(Entries shown):
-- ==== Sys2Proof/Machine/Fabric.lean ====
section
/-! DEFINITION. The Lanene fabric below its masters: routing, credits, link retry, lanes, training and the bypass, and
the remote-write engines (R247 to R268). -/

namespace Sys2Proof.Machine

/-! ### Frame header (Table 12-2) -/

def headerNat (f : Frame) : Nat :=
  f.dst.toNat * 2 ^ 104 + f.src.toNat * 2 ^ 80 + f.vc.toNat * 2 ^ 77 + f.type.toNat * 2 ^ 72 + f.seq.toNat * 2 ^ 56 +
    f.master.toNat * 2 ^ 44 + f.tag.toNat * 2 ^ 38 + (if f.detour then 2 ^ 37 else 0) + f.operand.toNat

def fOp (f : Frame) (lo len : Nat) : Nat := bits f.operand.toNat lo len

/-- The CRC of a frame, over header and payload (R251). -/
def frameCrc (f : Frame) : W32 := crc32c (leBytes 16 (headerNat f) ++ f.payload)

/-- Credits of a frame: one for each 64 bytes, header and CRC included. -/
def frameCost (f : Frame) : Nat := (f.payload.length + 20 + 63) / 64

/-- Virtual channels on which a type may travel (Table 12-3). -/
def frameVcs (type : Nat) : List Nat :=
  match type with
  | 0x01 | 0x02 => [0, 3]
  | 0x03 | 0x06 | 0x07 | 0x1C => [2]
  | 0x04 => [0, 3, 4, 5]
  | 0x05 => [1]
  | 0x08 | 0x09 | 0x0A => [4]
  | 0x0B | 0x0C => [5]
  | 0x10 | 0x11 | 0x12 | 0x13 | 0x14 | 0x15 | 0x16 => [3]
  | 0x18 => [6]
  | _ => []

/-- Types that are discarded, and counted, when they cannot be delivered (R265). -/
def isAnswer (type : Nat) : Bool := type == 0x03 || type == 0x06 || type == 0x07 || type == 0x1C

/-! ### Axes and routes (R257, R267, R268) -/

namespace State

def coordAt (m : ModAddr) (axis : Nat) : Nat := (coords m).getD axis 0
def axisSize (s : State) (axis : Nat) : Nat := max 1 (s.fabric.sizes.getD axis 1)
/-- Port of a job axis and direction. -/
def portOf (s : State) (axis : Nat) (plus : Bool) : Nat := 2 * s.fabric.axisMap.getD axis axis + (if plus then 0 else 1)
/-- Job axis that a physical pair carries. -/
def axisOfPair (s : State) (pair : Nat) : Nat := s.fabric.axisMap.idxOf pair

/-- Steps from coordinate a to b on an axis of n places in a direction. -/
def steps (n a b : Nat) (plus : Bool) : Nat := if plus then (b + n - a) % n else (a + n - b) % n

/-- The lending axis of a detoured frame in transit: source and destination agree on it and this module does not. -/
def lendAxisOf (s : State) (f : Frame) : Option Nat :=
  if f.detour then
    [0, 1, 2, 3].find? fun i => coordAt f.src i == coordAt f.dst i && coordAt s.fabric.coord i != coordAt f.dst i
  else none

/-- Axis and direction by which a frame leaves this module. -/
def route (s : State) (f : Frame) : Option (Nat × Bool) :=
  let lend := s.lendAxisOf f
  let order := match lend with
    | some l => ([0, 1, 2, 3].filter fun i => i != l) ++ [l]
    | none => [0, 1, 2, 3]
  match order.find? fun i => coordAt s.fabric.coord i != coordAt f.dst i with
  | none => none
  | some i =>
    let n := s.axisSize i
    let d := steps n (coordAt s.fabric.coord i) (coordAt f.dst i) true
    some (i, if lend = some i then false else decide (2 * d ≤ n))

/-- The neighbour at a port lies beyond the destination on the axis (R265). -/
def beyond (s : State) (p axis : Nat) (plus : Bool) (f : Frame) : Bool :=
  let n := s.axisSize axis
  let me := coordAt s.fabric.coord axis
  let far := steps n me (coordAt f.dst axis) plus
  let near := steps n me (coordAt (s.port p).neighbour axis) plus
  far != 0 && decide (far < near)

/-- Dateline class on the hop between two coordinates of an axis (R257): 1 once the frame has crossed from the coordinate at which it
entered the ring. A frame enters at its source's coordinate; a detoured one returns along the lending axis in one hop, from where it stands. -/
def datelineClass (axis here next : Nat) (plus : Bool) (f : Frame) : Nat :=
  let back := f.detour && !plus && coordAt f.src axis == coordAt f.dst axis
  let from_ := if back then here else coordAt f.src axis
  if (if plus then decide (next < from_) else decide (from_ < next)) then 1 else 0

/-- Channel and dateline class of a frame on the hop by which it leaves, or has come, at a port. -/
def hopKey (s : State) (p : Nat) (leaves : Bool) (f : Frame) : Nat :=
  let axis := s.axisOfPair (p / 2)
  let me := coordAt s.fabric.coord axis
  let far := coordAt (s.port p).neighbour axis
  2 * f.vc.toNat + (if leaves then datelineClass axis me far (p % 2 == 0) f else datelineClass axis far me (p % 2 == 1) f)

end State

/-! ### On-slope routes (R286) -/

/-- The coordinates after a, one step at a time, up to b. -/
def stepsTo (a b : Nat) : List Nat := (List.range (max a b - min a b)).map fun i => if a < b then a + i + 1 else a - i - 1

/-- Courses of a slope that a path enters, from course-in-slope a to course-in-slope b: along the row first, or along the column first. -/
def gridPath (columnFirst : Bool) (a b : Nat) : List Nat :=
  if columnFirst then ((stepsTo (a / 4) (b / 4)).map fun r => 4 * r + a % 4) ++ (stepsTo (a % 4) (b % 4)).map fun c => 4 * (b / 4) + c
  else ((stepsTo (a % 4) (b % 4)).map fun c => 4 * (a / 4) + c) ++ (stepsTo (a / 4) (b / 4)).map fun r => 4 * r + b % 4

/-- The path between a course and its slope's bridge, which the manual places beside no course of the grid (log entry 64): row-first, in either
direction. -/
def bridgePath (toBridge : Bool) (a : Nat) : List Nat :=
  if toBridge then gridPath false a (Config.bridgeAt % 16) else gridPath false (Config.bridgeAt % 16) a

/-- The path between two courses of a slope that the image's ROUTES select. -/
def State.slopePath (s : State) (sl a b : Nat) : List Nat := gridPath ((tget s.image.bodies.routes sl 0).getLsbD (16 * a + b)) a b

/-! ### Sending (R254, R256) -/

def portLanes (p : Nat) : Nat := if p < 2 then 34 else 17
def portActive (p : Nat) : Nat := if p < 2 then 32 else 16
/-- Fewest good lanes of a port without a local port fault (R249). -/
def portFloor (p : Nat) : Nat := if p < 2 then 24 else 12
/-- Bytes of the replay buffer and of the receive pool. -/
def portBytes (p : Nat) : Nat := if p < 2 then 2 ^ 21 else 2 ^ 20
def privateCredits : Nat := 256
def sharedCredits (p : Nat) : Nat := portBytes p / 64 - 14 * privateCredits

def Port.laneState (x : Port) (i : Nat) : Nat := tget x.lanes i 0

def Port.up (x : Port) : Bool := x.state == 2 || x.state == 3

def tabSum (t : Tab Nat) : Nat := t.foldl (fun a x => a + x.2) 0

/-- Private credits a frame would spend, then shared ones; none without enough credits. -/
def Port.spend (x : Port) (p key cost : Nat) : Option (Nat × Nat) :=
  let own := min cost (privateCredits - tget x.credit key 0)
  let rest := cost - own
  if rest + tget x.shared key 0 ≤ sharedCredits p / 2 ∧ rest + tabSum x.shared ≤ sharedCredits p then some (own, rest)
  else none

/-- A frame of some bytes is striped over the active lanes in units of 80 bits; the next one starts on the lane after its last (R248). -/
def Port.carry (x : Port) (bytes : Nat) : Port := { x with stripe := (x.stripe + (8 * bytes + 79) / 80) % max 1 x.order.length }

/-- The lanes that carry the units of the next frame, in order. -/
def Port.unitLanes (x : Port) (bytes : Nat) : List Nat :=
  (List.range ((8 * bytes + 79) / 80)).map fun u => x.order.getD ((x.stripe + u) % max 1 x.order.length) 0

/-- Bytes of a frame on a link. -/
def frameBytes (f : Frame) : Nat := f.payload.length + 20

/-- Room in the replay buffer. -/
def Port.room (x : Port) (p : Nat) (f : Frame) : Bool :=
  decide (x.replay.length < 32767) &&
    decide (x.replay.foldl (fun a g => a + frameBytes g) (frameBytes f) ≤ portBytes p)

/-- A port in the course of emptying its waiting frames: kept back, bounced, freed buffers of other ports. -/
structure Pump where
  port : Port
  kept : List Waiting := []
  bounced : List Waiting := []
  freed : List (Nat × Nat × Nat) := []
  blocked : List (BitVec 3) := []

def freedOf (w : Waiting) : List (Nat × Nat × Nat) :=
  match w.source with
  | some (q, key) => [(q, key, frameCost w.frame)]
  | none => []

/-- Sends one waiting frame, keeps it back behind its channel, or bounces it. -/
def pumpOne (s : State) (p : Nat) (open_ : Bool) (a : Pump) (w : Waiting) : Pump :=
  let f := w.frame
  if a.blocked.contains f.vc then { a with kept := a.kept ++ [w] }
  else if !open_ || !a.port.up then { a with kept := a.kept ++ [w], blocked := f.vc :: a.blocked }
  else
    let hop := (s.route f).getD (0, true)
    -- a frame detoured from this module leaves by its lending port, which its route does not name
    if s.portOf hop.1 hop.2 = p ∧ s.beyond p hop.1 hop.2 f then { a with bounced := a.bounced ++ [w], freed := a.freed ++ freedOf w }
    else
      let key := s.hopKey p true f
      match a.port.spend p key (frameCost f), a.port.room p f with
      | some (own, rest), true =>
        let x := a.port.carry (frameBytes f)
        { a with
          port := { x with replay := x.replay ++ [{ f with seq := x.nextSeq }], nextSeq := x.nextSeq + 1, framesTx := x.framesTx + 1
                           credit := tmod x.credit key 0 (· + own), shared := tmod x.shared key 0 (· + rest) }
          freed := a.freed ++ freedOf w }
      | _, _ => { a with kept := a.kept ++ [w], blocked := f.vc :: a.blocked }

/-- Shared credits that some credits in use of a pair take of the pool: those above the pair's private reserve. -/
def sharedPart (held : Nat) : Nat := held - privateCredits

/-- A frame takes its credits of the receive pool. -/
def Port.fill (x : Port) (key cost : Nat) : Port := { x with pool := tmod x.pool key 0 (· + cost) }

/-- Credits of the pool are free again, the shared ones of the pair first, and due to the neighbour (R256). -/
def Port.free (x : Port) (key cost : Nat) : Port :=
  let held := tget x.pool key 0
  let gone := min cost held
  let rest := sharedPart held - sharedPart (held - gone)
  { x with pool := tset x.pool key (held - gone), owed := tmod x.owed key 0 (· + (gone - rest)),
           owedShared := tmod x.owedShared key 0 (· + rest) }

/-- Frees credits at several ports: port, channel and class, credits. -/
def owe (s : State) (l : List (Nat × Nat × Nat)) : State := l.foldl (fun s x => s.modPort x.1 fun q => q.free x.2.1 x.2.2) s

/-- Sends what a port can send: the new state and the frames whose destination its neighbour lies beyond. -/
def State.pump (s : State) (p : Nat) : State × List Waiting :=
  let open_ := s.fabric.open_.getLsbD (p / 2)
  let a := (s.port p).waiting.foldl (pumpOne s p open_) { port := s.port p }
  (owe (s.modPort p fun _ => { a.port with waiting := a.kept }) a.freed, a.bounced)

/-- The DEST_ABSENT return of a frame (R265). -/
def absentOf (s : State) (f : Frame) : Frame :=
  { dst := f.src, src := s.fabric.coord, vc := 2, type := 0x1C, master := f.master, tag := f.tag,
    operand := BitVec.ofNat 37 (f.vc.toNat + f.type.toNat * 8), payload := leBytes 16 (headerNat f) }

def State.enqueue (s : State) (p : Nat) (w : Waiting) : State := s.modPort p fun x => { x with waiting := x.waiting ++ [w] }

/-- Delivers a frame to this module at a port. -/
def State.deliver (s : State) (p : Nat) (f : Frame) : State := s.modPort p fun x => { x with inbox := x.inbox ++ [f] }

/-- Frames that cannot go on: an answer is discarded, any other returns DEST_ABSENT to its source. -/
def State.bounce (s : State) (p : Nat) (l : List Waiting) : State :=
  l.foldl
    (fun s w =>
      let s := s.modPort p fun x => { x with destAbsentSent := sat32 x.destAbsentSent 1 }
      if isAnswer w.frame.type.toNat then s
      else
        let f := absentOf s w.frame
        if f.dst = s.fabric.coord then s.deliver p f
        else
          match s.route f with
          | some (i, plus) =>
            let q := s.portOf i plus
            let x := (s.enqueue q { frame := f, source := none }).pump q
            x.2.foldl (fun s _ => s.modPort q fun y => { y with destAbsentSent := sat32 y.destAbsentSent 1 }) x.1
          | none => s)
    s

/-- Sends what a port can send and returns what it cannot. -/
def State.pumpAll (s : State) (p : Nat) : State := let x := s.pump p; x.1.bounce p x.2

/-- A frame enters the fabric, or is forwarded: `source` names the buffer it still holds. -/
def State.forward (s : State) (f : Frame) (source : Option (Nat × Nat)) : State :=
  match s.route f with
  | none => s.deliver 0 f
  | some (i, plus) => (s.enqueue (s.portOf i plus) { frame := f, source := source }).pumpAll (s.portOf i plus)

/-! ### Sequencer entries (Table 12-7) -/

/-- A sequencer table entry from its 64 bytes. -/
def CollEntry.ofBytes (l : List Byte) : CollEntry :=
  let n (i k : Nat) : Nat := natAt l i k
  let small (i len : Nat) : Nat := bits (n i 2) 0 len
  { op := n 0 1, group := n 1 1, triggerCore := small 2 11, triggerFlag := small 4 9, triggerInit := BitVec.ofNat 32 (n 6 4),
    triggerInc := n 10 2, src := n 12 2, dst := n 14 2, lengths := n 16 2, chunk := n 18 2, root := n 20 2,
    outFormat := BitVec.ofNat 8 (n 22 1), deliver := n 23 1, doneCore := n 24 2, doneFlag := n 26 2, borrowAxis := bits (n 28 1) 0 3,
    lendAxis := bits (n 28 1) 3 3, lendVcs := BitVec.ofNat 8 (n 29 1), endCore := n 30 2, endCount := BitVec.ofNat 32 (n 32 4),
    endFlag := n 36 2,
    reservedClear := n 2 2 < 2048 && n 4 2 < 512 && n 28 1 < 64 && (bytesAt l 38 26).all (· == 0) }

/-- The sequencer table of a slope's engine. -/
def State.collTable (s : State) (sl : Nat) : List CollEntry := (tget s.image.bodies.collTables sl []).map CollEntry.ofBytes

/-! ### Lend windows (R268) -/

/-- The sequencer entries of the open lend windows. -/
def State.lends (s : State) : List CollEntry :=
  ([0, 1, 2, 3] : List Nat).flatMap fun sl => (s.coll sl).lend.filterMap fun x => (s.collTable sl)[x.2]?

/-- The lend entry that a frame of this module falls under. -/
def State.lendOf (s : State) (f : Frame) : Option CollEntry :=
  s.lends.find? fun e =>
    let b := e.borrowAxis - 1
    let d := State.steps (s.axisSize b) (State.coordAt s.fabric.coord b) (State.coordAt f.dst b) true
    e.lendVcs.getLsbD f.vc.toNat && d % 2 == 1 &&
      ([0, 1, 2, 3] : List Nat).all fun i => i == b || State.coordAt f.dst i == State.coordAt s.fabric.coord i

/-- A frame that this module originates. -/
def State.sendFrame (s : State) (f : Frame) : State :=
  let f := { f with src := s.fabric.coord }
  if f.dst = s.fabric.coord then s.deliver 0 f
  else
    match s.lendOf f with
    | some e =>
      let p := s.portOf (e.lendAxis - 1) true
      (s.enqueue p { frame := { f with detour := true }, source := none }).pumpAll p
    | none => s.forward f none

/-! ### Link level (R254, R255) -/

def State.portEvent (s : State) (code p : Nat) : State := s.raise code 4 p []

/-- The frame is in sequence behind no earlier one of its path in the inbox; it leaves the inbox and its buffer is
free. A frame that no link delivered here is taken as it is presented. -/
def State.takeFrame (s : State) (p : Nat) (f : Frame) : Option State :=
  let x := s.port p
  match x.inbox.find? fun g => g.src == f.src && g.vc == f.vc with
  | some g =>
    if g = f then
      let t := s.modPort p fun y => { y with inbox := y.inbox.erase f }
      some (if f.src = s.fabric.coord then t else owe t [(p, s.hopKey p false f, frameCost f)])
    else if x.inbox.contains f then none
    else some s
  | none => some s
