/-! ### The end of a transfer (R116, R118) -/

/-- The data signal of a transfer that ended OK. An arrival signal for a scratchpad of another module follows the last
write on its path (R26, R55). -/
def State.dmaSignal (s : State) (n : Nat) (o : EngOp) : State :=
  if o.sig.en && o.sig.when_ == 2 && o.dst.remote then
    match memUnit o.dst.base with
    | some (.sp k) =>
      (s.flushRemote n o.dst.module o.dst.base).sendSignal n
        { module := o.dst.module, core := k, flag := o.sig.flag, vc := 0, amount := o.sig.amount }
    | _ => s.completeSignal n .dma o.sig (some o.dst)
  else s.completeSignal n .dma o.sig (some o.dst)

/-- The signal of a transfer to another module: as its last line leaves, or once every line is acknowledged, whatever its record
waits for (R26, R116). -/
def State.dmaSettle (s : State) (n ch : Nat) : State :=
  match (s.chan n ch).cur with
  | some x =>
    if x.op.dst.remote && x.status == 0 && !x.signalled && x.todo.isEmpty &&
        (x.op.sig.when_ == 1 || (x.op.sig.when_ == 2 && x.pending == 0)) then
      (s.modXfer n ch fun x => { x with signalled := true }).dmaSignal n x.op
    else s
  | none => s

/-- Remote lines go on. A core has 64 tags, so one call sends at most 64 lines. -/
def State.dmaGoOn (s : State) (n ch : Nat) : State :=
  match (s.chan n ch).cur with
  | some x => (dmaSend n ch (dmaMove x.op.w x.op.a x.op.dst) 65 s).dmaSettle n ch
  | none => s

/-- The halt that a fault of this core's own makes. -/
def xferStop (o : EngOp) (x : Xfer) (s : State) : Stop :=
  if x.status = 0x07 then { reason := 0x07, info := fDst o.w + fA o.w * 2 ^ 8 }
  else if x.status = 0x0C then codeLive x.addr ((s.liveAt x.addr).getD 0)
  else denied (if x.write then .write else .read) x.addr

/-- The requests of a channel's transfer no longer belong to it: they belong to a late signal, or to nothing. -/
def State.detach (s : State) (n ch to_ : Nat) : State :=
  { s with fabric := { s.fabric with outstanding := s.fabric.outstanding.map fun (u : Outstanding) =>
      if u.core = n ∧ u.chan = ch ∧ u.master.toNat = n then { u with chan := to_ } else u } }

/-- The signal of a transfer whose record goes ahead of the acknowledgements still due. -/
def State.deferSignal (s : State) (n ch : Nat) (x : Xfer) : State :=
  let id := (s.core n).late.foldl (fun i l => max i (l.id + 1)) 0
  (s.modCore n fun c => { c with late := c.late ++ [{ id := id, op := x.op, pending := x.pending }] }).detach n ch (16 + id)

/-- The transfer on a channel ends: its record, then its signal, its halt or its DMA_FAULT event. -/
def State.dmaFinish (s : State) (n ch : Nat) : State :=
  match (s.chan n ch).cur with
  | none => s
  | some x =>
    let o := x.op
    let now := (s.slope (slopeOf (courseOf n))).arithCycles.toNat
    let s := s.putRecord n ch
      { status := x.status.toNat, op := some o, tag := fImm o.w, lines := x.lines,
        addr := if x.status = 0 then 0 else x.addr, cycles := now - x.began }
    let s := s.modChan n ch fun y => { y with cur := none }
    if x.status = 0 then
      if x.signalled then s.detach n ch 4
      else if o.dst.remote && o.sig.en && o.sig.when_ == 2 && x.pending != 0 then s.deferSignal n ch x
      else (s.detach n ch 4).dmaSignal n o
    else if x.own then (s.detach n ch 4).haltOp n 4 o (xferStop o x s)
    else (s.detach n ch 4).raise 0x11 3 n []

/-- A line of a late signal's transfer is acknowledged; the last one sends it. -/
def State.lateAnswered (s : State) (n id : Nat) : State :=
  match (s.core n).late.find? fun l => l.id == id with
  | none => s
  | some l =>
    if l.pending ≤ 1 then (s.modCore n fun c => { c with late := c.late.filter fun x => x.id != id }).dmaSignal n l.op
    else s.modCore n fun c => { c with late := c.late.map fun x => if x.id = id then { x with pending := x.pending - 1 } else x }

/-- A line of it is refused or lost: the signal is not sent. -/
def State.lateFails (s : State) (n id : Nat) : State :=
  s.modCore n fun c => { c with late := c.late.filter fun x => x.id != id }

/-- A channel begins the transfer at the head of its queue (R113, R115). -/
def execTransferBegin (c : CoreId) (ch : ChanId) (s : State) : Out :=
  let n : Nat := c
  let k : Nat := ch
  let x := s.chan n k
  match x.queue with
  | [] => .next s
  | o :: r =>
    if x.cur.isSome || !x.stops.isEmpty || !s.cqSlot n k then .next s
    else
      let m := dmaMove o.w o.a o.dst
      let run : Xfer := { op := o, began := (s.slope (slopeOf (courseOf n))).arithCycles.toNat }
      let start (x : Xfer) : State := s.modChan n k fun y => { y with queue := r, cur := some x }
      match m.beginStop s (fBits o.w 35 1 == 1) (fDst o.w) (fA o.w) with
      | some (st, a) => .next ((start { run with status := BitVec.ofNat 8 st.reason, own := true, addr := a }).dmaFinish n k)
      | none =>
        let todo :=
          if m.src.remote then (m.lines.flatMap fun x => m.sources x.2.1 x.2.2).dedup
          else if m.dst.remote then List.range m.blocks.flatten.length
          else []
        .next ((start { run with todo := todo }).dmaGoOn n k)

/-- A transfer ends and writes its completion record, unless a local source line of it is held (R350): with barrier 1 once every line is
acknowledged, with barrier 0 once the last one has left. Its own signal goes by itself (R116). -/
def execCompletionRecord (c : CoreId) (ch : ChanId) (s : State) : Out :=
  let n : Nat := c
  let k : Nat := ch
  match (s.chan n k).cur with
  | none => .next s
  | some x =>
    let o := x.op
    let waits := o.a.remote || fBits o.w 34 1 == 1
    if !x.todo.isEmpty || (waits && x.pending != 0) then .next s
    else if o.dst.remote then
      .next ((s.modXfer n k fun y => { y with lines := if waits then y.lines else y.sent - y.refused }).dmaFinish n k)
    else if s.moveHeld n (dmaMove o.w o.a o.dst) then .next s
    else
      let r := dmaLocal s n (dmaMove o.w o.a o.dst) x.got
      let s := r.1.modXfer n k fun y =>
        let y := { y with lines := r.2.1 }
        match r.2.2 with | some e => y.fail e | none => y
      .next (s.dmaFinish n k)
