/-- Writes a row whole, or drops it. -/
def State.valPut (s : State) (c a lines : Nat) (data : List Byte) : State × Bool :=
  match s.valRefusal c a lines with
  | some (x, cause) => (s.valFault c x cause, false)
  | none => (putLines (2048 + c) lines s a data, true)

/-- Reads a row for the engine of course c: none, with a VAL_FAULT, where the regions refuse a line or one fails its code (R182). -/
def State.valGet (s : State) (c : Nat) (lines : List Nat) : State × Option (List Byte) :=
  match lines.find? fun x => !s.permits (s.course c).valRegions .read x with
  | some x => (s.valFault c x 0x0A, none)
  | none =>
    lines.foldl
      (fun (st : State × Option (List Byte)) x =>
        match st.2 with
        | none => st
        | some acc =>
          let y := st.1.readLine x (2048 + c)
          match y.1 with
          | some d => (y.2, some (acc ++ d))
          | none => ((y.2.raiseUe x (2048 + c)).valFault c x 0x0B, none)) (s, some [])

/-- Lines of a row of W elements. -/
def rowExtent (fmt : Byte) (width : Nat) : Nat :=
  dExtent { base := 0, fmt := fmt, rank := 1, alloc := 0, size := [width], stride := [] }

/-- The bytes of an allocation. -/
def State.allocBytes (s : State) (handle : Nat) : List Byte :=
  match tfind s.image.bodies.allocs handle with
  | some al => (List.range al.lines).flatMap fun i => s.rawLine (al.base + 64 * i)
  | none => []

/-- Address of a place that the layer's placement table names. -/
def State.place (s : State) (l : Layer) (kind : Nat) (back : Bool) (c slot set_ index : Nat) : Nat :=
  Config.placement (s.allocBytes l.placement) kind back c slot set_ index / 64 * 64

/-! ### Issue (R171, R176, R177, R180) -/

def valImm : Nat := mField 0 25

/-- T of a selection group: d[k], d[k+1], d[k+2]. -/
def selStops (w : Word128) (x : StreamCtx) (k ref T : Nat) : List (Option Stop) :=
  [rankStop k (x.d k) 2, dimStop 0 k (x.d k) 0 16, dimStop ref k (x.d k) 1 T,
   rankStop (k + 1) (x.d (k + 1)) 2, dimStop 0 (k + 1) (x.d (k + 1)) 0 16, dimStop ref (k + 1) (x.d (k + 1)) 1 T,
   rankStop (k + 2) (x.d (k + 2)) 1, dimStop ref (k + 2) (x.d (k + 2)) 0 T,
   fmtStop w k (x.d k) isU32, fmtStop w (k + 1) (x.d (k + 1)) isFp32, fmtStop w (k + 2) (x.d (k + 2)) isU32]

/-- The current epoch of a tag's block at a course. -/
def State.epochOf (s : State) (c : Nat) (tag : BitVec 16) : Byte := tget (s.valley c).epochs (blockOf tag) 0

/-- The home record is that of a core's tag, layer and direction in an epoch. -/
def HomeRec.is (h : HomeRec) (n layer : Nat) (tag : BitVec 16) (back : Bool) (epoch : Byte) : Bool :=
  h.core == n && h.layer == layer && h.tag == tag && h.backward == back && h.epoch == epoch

(What you are asked to do): In the listing above, transcribe exactly everything from the line containing "64 lines. -/" down to the line containing "def xferStop (o", including both and nothing more.

(Answer section):
/-- Remote lines go on. A core has 64 tags, so one call sends at most 64 lines. -/
def State.dmaGoOn (s : State) (n ch : Nat) : State :=
  match (s.chan n ch).cur with
  | some x => (dmaSend n ch (dmaMove x.op.w x.op.a x.op.dst) 65 s).dmaSettle n ch
  | none => s

/-- The halt that a fault of this core's own makes. -/
def xferStop (o : EngOp) (x : Xfer) (s : State) : Stop :=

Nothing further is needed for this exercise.